(Excerpted records)

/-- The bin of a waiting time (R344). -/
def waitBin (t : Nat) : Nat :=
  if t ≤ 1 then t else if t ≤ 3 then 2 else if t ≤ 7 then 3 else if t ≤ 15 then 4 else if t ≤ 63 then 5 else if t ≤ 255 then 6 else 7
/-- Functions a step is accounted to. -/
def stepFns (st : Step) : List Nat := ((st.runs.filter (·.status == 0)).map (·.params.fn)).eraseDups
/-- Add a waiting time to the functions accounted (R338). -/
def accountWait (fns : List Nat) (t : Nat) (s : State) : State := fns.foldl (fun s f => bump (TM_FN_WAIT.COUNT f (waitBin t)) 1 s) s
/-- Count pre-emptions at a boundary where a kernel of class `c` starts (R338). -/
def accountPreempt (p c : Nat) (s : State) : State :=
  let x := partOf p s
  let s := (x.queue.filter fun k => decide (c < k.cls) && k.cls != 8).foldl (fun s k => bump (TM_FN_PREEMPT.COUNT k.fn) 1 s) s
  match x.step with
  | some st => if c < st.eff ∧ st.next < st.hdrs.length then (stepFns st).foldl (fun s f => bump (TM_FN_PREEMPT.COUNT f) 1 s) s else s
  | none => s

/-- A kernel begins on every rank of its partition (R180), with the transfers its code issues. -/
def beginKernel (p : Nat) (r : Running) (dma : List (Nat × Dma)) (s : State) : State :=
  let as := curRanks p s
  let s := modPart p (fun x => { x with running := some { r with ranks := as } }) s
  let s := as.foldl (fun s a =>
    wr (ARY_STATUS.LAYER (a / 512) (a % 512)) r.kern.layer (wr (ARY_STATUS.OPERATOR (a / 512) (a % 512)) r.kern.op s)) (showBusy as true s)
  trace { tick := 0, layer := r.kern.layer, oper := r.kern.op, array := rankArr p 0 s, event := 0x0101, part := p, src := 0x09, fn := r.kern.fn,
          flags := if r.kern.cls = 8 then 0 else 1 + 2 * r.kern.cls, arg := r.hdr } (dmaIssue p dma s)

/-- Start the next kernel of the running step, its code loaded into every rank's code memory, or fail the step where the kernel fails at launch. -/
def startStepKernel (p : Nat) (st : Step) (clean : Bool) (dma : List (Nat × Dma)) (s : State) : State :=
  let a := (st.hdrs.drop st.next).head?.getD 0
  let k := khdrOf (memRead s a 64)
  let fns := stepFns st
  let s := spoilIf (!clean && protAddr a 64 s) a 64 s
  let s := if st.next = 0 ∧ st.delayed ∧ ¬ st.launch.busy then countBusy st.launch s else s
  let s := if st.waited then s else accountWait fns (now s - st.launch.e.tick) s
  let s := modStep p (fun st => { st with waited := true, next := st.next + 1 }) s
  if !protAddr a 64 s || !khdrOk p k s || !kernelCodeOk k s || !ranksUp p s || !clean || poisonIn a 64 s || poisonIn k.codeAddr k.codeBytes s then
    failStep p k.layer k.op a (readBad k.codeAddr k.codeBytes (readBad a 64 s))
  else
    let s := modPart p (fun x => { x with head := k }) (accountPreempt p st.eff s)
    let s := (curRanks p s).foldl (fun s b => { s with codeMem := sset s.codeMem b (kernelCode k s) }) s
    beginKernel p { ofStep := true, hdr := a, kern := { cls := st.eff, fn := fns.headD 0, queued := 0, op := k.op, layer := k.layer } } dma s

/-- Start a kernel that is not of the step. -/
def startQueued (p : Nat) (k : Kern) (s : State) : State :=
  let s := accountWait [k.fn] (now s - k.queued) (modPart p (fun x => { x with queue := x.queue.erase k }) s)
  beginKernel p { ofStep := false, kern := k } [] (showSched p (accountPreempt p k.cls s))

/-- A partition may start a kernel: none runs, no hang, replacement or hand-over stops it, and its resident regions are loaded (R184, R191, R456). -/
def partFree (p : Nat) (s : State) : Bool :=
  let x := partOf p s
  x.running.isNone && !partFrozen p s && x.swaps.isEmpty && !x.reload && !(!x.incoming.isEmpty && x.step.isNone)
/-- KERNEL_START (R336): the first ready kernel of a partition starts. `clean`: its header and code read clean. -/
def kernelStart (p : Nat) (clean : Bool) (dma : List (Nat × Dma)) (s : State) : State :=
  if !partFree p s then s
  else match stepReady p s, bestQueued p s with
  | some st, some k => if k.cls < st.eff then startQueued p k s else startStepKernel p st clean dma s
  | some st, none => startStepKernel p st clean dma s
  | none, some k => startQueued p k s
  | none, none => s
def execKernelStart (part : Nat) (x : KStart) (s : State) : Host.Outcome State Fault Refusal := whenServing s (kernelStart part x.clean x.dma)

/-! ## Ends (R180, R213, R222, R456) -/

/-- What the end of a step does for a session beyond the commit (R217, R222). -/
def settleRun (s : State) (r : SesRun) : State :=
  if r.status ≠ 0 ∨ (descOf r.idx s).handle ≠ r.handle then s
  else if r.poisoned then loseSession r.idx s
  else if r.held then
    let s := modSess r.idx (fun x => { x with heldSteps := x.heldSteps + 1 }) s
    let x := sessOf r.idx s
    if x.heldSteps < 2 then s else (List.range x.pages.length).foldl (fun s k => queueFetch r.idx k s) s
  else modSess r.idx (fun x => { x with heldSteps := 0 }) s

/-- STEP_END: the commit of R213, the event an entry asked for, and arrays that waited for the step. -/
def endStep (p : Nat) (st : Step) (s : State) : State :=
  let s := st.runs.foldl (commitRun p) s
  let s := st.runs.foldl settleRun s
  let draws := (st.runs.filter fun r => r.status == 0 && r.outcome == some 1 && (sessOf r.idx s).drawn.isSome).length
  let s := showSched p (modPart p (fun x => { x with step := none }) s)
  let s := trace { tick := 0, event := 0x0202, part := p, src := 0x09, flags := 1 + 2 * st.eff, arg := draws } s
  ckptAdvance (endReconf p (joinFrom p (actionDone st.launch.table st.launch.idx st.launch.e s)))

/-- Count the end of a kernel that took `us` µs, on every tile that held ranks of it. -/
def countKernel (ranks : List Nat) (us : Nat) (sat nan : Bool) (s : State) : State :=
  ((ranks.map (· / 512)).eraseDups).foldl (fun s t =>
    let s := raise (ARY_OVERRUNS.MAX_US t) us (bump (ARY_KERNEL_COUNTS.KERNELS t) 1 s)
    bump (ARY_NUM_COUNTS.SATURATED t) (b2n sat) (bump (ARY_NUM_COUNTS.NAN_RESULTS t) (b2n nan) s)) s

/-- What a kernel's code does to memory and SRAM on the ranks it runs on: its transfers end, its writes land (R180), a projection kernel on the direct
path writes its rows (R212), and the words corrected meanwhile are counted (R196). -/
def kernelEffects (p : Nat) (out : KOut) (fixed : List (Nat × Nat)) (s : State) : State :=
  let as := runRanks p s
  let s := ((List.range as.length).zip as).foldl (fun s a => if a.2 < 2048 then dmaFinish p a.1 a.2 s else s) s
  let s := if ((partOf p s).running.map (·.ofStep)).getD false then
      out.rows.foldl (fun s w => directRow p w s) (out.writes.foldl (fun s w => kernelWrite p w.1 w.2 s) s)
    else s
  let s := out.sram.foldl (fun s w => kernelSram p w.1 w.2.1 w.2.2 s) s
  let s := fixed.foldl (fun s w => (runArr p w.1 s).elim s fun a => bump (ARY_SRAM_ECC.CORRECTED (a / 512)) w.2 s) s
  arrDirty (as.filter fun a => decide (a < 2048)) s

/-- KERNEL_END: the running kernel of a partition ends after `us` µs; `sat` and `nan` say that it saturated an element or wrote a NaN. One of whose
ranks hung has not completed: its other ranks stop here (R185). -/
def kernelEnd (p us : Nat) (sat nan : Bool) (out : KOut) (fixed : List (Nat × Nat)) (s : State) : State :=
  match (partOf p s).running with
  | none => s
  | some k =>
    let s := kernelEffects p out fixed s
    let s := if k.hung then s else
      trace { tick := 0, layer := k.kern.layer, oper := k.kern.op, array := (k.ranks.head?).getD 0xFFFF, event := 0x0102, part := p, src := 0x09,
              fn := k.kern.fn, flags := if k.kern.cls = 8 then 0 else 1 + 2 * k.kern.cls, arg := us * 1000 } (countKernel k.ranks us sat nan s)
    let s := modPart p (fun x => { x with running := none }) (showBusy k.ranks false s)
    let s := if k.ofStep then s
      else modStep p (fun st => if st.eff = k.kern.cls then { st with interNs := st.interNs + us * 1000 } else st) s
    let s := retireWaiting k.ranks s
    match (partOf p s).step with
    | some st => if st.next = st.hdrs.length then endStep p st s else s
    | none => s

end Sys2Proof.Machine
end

(End Excerpted records)

## Your instructions
Transcribe the lines above between the line holding "R222, R456) -/" and the line holding "else if r.held then", inclusive, exactly as they stand and with nothing added.

## Response area
/-! ## Ends (R180, R213, R222, R456) -/

/-- What the end of a step does for a session beyond the commit (R217, R222). -/
def settleRun (s : State) (r : SesRun) : State :=
  if r.status ≠ 0 ∨ (descOf r.idx s).handle ≠ r.handle then s
  else if r.poisoned then loseSession r.idx s
  else if r.held then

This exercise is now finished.